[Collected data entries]
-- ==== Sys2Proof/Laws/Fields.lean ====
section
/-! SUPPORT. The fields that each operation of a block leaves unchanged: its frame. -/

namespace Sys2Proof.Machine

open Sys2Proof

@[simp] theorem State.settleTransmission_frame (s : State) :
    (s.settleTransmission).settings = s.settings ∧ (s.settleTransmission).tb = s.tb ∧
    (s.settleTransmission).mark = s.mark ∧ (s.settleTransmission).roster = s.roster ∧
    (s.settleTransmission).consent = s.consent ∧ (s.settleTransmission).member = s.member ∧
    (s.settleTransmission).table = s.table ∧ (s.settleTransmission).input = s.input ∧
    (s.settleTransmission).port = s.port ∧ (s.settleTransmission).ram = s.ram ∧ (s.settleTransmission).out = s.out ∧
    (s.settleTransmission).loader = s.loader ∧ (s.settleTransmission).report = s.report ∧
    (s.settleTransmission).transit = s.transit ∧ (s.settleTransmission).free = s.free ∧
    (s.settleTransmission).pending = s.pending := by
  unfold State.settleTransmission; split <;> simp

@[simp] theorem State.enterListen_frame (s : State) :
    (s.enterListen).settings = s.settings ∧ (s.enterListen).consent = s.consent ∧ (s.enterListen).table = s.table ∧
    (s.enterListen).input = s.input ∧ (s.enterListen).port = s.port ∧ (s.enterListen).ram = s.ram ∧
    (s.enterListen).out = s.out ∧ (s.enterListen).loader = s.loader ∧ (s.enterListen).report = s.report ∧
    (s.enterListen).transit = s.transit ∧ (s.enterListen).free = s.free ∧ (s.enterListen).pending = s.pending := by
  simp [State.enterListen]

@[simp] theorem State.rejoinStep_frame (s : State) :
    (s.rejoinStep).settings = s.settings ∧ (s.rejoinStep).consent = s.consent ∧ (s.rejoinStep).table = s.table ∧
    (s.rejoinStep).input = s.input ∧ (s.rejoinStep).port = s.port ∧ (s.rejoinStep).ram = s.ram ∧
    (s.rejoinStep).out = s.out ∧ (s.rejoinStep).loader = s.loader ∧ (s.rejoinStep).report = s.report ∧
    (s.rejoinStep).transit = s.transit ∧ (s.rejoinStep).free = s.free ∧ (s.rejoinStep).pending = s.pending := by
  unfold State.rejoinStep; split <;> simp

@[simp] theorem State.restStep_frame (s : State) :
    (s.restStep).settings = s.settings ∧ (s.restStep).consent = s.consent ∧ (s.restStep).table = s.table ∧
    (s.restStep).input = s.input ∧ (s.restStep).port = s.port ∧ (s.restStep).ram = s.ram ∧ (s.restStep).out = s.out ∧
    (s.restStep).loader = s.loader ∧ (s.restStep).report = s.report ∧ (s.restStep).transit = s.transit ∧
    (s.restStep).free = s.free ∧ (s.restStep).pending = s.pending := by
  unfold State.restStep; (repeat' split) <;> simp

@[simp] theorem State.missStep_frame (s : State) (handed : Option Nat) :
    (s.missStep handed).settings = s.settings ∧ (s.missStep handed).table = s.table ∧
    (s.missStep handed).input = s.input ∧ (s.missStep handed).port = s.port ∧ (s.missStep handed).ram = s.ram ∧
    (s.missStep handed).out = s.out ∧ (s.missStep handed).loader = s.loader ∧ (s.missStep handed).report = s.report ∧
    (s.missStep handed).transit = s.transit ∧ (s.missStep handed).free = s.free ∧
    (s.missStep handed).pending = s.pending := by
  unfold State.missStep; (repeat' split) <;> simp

**What to produce**
When the line containing "(s.missStep handed).input = s.input" is found in the records above, restate it and every later line word for word through the last one, and nothing more.

**Solution to this problem**
    (s.missStep handed).input = s.input ∧ (s.missStep handed).port = s.port ∧ (s.missStep handed).ram = s.ram ∧
    (s.missStep handed).out = s.out ∧ (s.missStep handed).loader = s.loader ∧ (s.missStep handed).report = s.report ∧
    (s.missStep handed).transit = s.transit ∧ (s.missStep handed).free = s.free ∧
    (s.missStep handed).pending = s.pending := by
  unfold State.missStep; (repeat' split) <;> simp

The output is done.